* [ABOUT THIS TASK] Treat the line containing "rfl⟩ := Option.map_eq_some_iff.mp h" as the first line of the answer and the last line of the data as its final line, reproducing every line between exactly.
DATA IN THIS EXERCISE below:
-- ==== Sys2Proof/Laws/Base.lean ====
section
/-! SUPPORT. What the start of a drive's work leaves unchanged. `State.base` forgets the parts such a start may change (the
volatile parts of drives and orders, the notices, the watch list, the two engines); every operation that starts work keeps it,
and keeps every other drive whole. -/

namespace Sys2Proof.Machine

/-! ## The parts kept -/

/-- An order without what selection and endings change. -/
def Order.base (o : Order) : Order :=
  { o with passOver := 0, state := .queued, failing := none, result := none, bound := false }

/-- A port without what endings and events change. -/
def PortCtl.base (c : PortCtl) : PortCtl := { c with slots := c.slots.map (Option.map Order.base), notices := Oct.all 0 }

/-- A drive without what its sequencer changes when it starts work. -/
def Drive.base (x : Drive) : Drive :=
  { x with
    queue := [], pendRecal := false, pendLoad := false, pendWrite := false, pendReassign := false, cur := none,
    sweepIn := true, headSel := 0, request := false, chan := Channel.initial Profile.initial, spare := [], pool := [],
    mapState := .clean, tally := DriveTallies.zero }

/-- The state without those parts. -/
def State.base (s : State) : State :=
  { s with
    drives := s.drives.map Drive.base, ports := s.ports.map PortCtl.base, closing := [], watch := [],
    reassign := ReassignEngine.initial, verify := VerifyEngine.initial }

/-! ## The elementary updates -/

theorem State.base_modDrive (s : State) (d : DriveId) (f : Drive → Drive) (h : (f (s.drive d)).base = (s.drive d).base) :
    (s.modDrive d f).base = s.base := by
  have h' : ((s.drives.set d (f (s.drives.get d))).map Drive.base) = s.drives.map Drive.base := by
    rw [Oct.map_set]
    have : (f (s.drives.get d)).base = (s.drives.map Drive.base).get d := by rw [Oct.get_map]; exact h
    rw [this, Oct.set_get]
  simp [State.base, State.modDrive, h']

theorem PortCtl.base_modOrder (c : PortCtl) (oid : Nat) (f : Order → Order) (h : ∀ o, (f o).base = o.base) :
    (c.modOrder oid f).base = c.base := by
  have : ∀ o : Option Order,
      ((o.map fun x => if x.oid = oid then f x else x).map Order.base) = o.map Order.base := by
    intro o
    cases o with
    | none => rfl
    | some x => by_cases hx : x.oid = oid <;> simp [hx, h]
  obtain ⟨⟨a, b, e, g⟩, _, _, _, _, _, _, _, _, _, _, _⟩ := c
  simp [PortCtl.base, PortCtl.modOrder, Quad.map, this]

theorem State.base_modOrder (s : State) (oid : Nat) (f : Order → Order) (h : ∀ o, (f o).base = o.base) :
    (s.modOrder oid f).base = s.base := by
  have : (s.ports.map fun c => c.modOrder oid f).map PortCtl.base = s.ports.map PortCtl.base :=
    Quad.ext_get fun p => by simp [PortCtl.base_modOrder _ _ _ h]
  simp [State.base, State.modOrder, this]

@[simp] theorem State.base_close (s : State) (oid : Nat) : (s.close oid).base = s.base := rfl

@[simp] theorem State.base_modVerify (s : State) (f : VerifyEngine → VerifyEngine) : (s.modVerify f).base = s.base := rfl

@[simp] theorem State.base_setWatch (s : State) (i : Nat) (e : WatchEntry) : (s.setWatch i e).base = s.base := rfl

@[simp] theorem State.base_setSlot (s : State) (i : Nat) (w : WatchSlot) : (s.setSlot i w).base = s.base := rfl

@[simp] theorem State.base_setEngine (s : State) (r : ReassignEngine) : (s.setEngine r).base = s.base := rfl

@[simp] theorem State.base_engineFree (s : State) : s.engineFree.base = s.base := rfl

@[simp] theorem PortCtl.base_addNotice (c : PortCtl) (d : DriveId) (kind : Byte) : (c.addNotice d kind).base = c.base := rfl

@[simp] theorem State.base_setNotice (s : State) (d : DriveId) (kind : Byte) : (s.setNotice d kind).base = s.base := rfl

@[simp] theorem State.base_modOp (s : State) (d : DriveId) (f : Op → Op) : (s.modOp d f).base = s.base :=
  State.base_modDrive s d _ rfl

@[simp] theorem State.base_setOp (s : State) (d : DriveId) (op : Op) : (s.setOp d op).base = s.base :=
  State.base_modDrive s d _ rfl

@[simp] theorem State.base_modChan (s : State) (d : DriveId) (f : Channel → Channel) : (s.modChan d f).base = s.base :=
  State.base_modDrive s d _ rfl

@[simp] theorem State.base_tallyDrive (s : State) (d : DriveId) (f : DriveTallies → DriveTallies) :
    (s.tallyDrive d f).base = s.base :=
  State.base_modDrive s d _ rfl

@[simp] theorem State.base_endOrder (s : State) (oid : Nat) (r : Result) : (s.endOrder oid r).base = s.base := by
  unfold State.endOrder
  split
  · rw [State.base_close, State.base_modOrder]
    intro o; split <;> rfl
  · rfl

theorem State.base_foldl {α : Type} (f : State → α → State) (hf : ∀ s a, (f s a).base = s.base) (l : List α) (s : State) :
    (l.foldl f s).base = s.base := by
  induction l generalizing s with
  | nil => rfl
  | cons a l ih => rw [List.foldl_cons, ih, hf]

@[simp] theorem State.base_endOrders (s : State) (d : DriveId) (q : Order → Bool) (r : Result) :
    (s.endOrders d q r).base = s.base :=
  State.base_foldl _ (fun _ _ => State.base_endOrder _ _ _) _ _

/-! ## The start of work -/

@[simp] theorem State.base_recalFor (s : State) (d : DriveId) (n : Option Nat) : (s.recalFor d n).base = s.base := by
  unfold State.recalFor
  split
  · simp
  · split <;> simp

/-- A SEEK reaches its cylinder and ends; every other operation goes on to its transfer. -/
@[simp] theorem State.base_reachTransfer (s : State) (d : DriveId) : (s.reachTransfer d).base = s.base := by
  unfold State.reachTransfer
  split
  · rfl
  · next op _ =>
    simp only
    split
    · next h =>
      rw [State.base_endOrder]
      unfold State.clearOp
      simp only [State.drive_modDrive_self, h, reduceCtorEq, if_false]
      refine (State.base_modDrive _ d _ rfl).trans ?_
      exact State.base_modDrive s d _ (by rfl)
    · exact State.base_modDrive _ _ _ (by rfl)

@[simp] theorem State.base_beginSeek (s : State) (d : DriveId) (t : Nat) (g : Goal) : (s.beginSeek d t g).base = s.base := by
  simp only [State.beginSeek, State.base_modOp, State.base_tallyDrive]
  exact State.base_modDrive _ _ _ (by rfl)

@[simp] theorem State.base_seekTo (s : State) (d : DriveId) (t : Nat) : (s.seekTo d t).base = s.base := by
  unfold State.seekTo
  dsimp only
  split
  · simp
  · split
    · split <;> simp
    · simp

@[simp] theorem State.base_bindCommits (s : State) (d : DriveId) : (s.bindCommits d).base = s.base :=
  State.base_foldl _ (fun _ _ => by refine State.base_modOrder _ _ _ ?_; intro _; rfl) _ _

@[simp] theorem State.base_startMapWrite (s : State) (d : DriveId) : (s.startMapWrite d).base = s.base := by
  unfold State.startMapWrite
  split
  · rfl
  · simp only [State.base_seekTo]
    rw [State.base_modDrive _ _ _ (by rfl), State.base_bindCommits]

@[simp] theorem State.base_startMapLoad (s : State) (d : DriveId) : (s.startMapLoad d).base = s.base := by
  unfold State.startMapLoad
  split <;> simp

@[simp] theorem State.base_countReassignFailure (s : State) (d : DriveId) : (s.countReassignFailure d).base = s.base := by
  simp [State.countReassignFailure]

@[simp] theorem State.base_reassignStuck (s : State) (d : DriveId) (i : Nat) (e : WatchEntry) :
    (s.reassignStuck d i e).base = s.base := by
  simp [State.reassignStuck, State.endWaiting]

theorem Drive.base_mapChanged (x : Drive) : x.mapChanged.base = x.base := rfl

theorem Drive.base_markTrack (x : Drive) (t : Track) (st : PoolState) : (x.markTrack t st).base = x.base := by
  unfold Drive.markTrack; split <;> rfl

theorem Drive.base_modEntry (x : Drive) (t : Track) (f : SpareEntry → SpareEntry) : (x.modEntry t f).base = x.base := rfl

theorem Drive.base_addEntry (x : Drive) (h a : Track) (p : Bool) (o : Origin) : (x.addEntry h a p o).base = x.base := by
  unfold Drive.addEntry; split <;> rfl

theorem Drive.base_beginSparing (x : Drive) (home : Track) (pos : Nat) : (x.beginSparing home pos).base = x.base := by
  unfold Drive.beginSparing
  dsimp only
  split
  · rw [Drive.base_addEntry, Drive.base_markTrack]
  · rw [Drive.base_modEntry, Drive.base_markTrack]

@[simp] theorem State.base_reassignBegin (s : State) (d : DriveId) (i : Nat) (e : WatchEntry) (pos : Nat) :
    (s.reassignBegin d i e pos).base = s.base := by
  unfold State.reassignBegin
  simp only [State.base_seekTo, State.base_setOp, State.base_setEngine, State.base_setSlot]
  refine State.base_modDrive s d _ ?_
  rw [Drive.base_mapChanged, Drive.base_beginSparing]

@[simp] theorem State.base_startReassign (s : State) (d : DriveId) : (s.startReassign d).base = s.base := by
  unfold State.startReassign
  split
  · split
    · simp
    · split <;> simp
  · rfl

@[simp] theorem State.base_startSurface (s : State) (d : DriveId) (p : Port) (o : Order) :
    (s.startSurface d p o).base = s.base := by
  unfold State.startSurface
  split
  · rfl
  · simp

@[simp] theorem State.base_startHost (s : State) (d : DriveId) (p : Port) (o : Order) : (s.startHost d p o).base = s.base := by
  simp [State.startHost]

@[simp] theorem State.base_passOver (s : State) (es : List (Port × Order)) (n : Nat) : (s.passOver es n).base = s.base :=
  State.base_foldl _ (fun _ _ => by refine State.base_modOrder _ _ _ ?_; intro _; rfl) _ _

@[simp] theorem State.base_takeEntry (s : State) (d : DriveId) (es : List (Port × Order)) (c : Choice) :
    (s.takeEntry d es c).base = s.base := by
  unfold State.takeEntry
  dsimp only
  split <;> simp only [State.base_startSurface, State.base_startHost] <;>
    rw [State.base_modOrder _ _ _ (by intro _; rfl), State.base_modDrive _ _ _ (by rfl)] <;> split <;> simp

@[simp] theorem State.base_startInternal (s : State) (d : DriveId) (k : OpKind) : (s.startInternal d k).base = s.base := by
  unfold State.startInternal
  split <;> simp <;> exact State.base_modDrive _ _ _ (by rfl)

/-- A selection keeps the base. -/
theorem State.base_select {s t : State} {d : DriveId} (h : s.select d = some t) : t.base = s.base := by
  unfold State.select at h
  split at h
  · cases h
  · split at h
    · cases h; simp
    · obtain ⟨c, _, rfl⟩ := Option.map_eq_some_iff.mp h
      simp

end Sys2Proof.Machine
end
End of DATA IN THIS EXERCISE.
* [YOUR SOLUTION]
    · obtain ⟨c, _, rfl⟩ := Option.map_eq_some_iff.mp h
      simp

end Sys2Proof.Machine
end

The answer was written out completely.